== Supplied information ==

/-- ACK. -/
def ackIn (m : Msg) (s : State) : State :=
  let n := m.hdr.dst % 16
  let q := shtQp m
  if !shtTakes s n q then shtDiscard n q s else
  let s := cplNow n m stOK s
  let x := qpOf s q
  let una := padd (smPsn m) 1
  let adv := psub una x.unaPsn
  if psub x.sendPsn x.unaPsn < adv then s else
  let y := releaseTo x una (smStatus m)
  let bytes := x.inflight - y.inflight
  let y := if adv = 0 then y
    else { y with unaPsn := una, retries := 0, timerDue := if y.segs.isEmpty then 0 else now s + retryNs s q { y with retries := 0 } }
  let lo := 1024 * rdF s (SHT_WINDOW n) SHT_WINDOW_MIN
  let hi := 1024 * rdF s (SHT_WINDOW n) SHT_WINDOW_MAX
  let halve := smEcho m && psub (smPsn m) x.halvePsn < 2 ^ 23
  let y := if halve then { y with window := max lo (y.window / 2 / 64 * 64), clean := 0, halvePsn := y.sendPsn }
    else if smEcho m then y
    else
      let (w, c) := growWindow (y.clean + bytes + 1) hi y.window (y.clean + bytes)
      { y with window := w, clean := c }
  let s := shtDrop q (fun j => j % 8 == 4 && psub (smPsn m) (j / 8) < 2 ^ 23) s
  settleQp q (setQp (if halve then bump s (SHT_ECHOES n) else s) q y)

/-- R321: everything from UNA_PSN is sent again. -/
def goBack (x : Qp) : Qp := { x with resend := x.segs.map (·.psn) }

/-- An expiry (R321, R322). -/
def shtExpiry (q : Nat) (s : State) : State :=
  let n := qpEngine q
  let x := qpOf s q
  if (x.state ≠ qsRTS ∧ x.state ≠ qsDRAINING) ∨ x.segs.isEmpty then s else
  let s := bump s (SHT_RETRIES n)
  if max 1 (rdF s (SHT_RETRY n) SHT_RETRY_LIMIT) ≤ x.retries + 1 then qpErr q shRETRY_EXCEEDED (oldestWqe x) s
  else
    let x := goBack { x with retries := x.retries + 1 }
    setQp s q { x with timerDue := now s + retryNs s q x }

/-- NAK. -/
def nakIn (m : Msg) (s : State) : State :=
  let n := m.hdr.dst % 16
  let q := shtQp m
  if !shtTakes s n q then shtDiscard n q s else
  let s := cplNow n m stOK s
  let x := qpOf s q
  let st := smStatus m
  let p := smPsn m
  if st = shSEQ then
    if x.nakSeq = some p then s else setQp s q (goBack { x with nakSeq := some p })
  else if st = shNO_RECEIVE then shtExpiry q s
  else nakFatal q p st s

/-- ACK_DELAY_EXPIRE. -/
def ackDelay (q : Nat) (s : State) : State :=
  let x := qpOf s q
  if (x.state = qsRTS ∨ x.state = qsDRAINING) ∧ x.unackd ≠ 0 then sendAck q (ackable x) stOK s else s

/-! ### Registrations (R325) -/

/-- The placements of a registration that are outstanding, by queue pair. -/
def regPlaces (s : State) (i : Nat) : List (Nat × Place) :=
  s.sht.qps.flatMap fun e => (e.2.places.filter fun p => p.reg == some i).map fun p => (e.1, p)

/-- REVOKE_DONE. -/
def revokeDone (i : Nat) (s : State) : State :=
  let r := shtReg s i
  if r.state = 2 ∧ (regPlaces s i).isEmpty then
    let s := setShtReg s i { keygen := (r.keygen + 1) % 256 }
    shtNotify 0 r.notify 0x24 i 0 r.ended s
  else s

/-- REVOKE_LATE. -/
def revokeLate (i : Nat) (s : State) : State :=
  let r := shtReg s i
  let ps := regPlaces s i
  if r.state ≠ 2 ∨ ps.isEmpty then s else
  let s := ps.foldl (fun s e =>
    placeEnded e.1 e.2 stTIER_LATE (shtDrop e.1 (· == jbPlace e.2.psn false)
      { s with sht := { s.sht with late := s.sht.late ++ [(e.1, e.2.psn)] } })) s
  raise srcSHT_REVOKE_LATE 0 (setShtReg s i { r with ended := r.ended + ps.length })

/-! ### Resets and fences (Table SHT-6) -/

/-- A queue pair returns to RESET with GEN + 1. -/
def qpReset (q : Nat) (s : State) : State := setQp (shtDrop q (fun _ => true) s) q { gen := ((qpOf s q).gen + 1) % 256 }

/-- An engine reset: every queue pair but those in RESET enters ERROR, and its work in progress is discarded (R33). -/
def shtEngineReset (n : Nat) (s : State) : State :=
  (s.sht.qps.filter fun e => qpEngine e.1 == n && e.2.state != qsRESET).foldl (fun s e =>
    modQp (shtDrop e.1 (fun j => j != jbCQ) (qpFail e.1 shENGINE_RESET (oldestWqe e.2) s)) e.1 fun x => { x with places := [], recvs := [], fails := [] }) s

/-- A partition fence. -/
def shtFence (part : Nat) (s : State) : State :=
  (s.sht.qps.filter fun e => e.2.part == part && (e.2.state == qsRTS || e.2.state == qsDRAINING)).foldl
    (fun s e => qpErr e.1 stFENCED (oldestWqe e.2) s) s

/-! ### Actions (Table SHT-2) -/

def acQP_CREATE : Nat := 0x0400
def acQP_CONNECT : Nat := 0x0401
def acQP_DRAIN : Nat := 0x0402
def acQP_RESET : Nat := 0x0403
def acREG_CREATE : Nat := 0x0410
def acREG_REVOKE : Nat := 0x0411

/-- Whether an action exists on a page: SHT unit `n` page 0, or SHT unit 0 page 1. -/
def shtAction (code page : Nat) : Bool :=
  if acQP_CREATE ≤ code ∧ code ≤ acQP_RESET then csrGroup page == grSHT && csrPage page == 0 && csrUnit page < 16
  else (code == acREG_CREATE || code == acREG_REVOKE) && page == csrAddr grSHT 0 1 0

== Task prompt ==
Go through the preceding material and copy each line that has the word "qpEngine".

== Response ==
  let n := qpEngine q
  (s.sht.qps.filter fun e => qpEngine e.1 == n && e.2.state != qsRESET).foldl (fun s e =>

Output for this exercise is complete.